Sugar and Natal: the Pioneers - A Sinclair Smith


'GARIBALDI' SMITH

The story goes that that Marshall Campbell handed 'Garibaldi' Smith (of Smith & Batten) half-a-crown, thus closing the deal which made over the Blackburn Central Sugar Mill (founded 1874) to Natal Estates Ltd for 20 000 pounds.

Five years before that, Smith had missed a chance of selling the property for 70 000 pounds. Smith & Batten had been offered, in the early 1890s, this large sum for the Blackburn Estate, but nothing came of the offer. In 1895 Garibaldi Smith became convinced that the district's sugar prospects had been ruined by drought and locusts, and offered the estate to Marshall Campbell for 20 000 pounds.

As was the practice in those times, Campbell handed Smith a half crown to clinch the deal and then proposed that Natal Estates buy the property. But the London Board turned down the idea. Nevertheless Campbell was able to make local arrangements suitable to all parties and Blackburn became part of Natal Estates ca 1898. Some of the mill machinery and buildings were moved to Mt. Edgecombe.

Smith & Batten had acquired the Blackburn Estate in 1880 (from the Glasgow and Natal Sugar Co. Ltd. which went into liquidation in October of that year), paying 12 000 pounds for it - so made a considerable profit selling at 20 000.

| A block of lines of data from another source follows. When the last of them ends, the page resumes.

-- ==== Sys2Proof/Machine/RomImage.lean ====
section
/-!
DEFINITION. RomImage: the contents of the syndrome ROM, the image of 95_test_vectors.md section 4. Each
numeral is one line of the spec's listing: sixteen 7-digit entries, the entry of the lowest index first.
`Sys2Proof.Machine.romRule` (Machine/Rom.lean) is the defining rule of these contents, R59 by the loop of
R61, and `Sys2Proof.Laws.romContents_eq_romRule` proves that the image is what the rule gives.
-/

namespace Sys2Proof.Machine

/-- Entries 0x000 to 0x0FF (95_test_vectors.md section 4), sixteen entries a numeral. -/
def romBlock0 : List Nat :=
  [
0x0000000_0001000_0002000_0003000_0004000_0005000_0006000_0007000_0008000_0009000_000A000_000B000_000C000_000D000_000E000_1000000,
   0x0010000_0011000_0012000_0013000_0014000_0015000_0016000_1000000_0018000_0019000_001A000_1000000_001C000_1000000_1000000_0040240,
   0x0020000_0021000_0022000_0023000_0024000_0025000_0026000_1000000_0028000_0029000_002A000_1000000_002C000_1000000_1000000_0400120,
   0x0030000_0031000_0032000_1000000_0034000_1000000_1000000_010000C_0038000_1000000_1000000_0A00001_1000000_0000812_0080480_1000000,
   0x0040000_0041000_0042000_0043000_0044000_0045000_0046000_1000000_0048000_0049000_004A000_1000000_004C000_1000000_1000000_0010240,
   0x0050000_0051000_0052000_1000000_0054000_1000000_1000000_0008240_0058000_1000000_1000000_0004240_1000000_0002240_0001240_0000240,
   0x0060000_0061000_0062000_1000000_0064000_1000000_1000000_0000881_0068000_1000000_1000000_0100402_1000000_0880004_0200018_1000000,
   0x0070000_1000000_1000000_0080110_1000000_0200420_0C00002_1000000_1000000_0400088_0000824_1000000_0100101_1000000_1000000_0020240,
   0x0080000_0081000_0082000_0083000_0084000_0085000_0086000_1000000_0088000_0089000_008A000_1000000_008C000_1000000_1000000_0100011,
   0x0090000_0091000_0092000_1000000_0094000_1000000_1000000_0800820_0098000_1000000_1000000_0400006_1000000_0200108_0020480_1000000,
   0x00A0000_00A1000_00A2000_1000000_00A4000_1000000_1000000_0200042_00A8000_1000000_1000000_0000A08_1000000_0840004_0010480_1000000,
   0x00B0000_1000000_1000000_0040110_1000000_0400201_0008480_1000000_1000000_0100060_0004480_1000000_0002480_1000000_0000480_0001480,
   0x00C0000_00C1000_00C2000_1000000_00C4000_1000000_1000000_0400408_00C8000_1000000_1000000_02000A0_1000000_0820004_0000902_1000000,
   0x00D0000_1000000_1000000_0020110_1000000_0100082_0200005_1000000_1000000_0000C01_0900008_1000000_0400030_1000000_1000000_0080240,
   0x00E0000_1000000_1000000_0010110_1000000_0808004_0100220_1000000_1000000_0804004_0400041_1000000_0801004_0800004_1000000_0802004,
   0x1000000_0002110_0001110_0000110_0000848_1000000_1000000_0004110_0200202_1000000_1000000_0008110_1000000_0810004_0040480_1000000]

/-- Entries 0x100 to 0x1FF (95_test_vectors.md section 4), sixteen entries a numeral. -/
def romBlock1 : List Nat :=
  [
0x0100000_0101000_0102000_0103000_0104000_0105000_0106000_1000000_0108000_0109000_010A000_1000000_010C000_1000000_1000000_0080011,
   0x0110000_0111000_0112000_1000000_0114000_1000000_1000000_002000C_0118000_1000000_1000000_0000980_1000000_0C00400_0200022_1000000,
   0x0120000_0121000_0122000_1000000_0124000_1000000_1000000_001000C_0128000_1000000_1000000_0040402_1000000_0200280_0800840_1000000,
   0x0130000_1000000_1000000_000400C_1000000_000200C_000100C_000000C_1000000_0080060_0400210_1000000_0040101_1000000_1000000_000800C,
   0x0140000_0141000_0142000_1000000_0144000_1000000_1000000_0A00100_0148000_1000000_1000000_0020402_1000000_0000828_0400084_1000000,
   0x0150000_1000000_1000000_0400021_1000000_0080082_0000C10_1000000_1000000_0200014_0880008_1000000_0020101_1000000_1000000_0100240,
   0x0160000_1000000_1000000_0008402_1000000_0400050_0080220_1000000_1000000_0002402_0001402_0000402_0010101_1000000_1000000_0004402,
   0x1000000_0800A00_02000C0_1000000_0008101_1000000_1000000_004000C_0004101_1000000_1000000_0010402_0000101_0001101_0002101_1000000,
   0x0180000_0181000_0182000_1000000_0184000_1000000_1000000_0008011_0188000_1000000_1000000_0004011_1000000_0002011_0001011_0000011,
   0x0190000_1000000_1000000_0200600_1000000_0040082_0400140_1000000_1000000_0020060_0840008_1000000_0000A04_1000000_1000000_0010011,
   0x01A0000_1000000_1000000_0C00080_1000000_0000D00_0040220_1000000_1000000_0010060_0200104_1000000_040000A_1000000_1000000_0020011,
   0x1000000_0008060_0000803_1000000_0A00010_1000000_1000000_008000C_0001060_0000060_1000000_0002060_1000000_0004060_0100480_1000000,
   0x01C0000_1000000_1000000_0000844_1000000_0010082_0020220_1000000_1000000_0400300_0810008_1000000_0200440_1000000_1000000_0040011,
   0x1000000_0004082_0808008_1000000_0001082_0000082_1000000_0002082_0802008_1000000_0800008_0801008_1000000_0008082_0804008_1000000,
   0x1000000_0200009_0004220_1000000_0002220_1000000_0000220_0001220_0000890_1000000_1000000_0080402_1000000_0900004_0008220_1000000,
   0x0400404_1000000_1000000_0100110_1000000_0020082_0010220_1000000_1000000_0040060_0820008_1000000_0080101_1000000_1000000_0600800]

Why was A. Sinclair Smith called 'Garibaldi'? Apparently he 'boasted service as an officer in the red-shirted legions of the Risorgimento' (the political and social movement for the unification of Italy in the 19th century) and because of this intriguing history Smith was nicknamed after the Italian rebel leader Giuseppe Garibaldi.

Giuseppe Garibaldi, Italian rebel leader, in 1861

Our local Garibaldi, i.e. A Sinclair Smith, also played a role in local Natal politics: after the General Election of September 1892 when Marshall Campbell had forfeited a seat in the Victoria County constituency, Campbell was the following year appointed to fill one of the vacant coastal seats vacated by Smith.

There was another link between Smith and Marshall Campbell: Campbell had bought two cane farms, Hill Head and Meadowbank, both situated on the Great Umhlanga. Meadowbank extended to the mouth of the river. Originally owned by Charles Povall (one of the Wesleyan settlers who arrived in Durban in March 1850) the property was purchased from Povall in 1874 by Garibaldi Smith for Ł6 000. Later, Smith sold it to Campbell and the latter subsequently excised 17 acres on the eastern boundary of this land where he built a holiday bungalow named Peace Cottage near the Umhlanga Lagoon.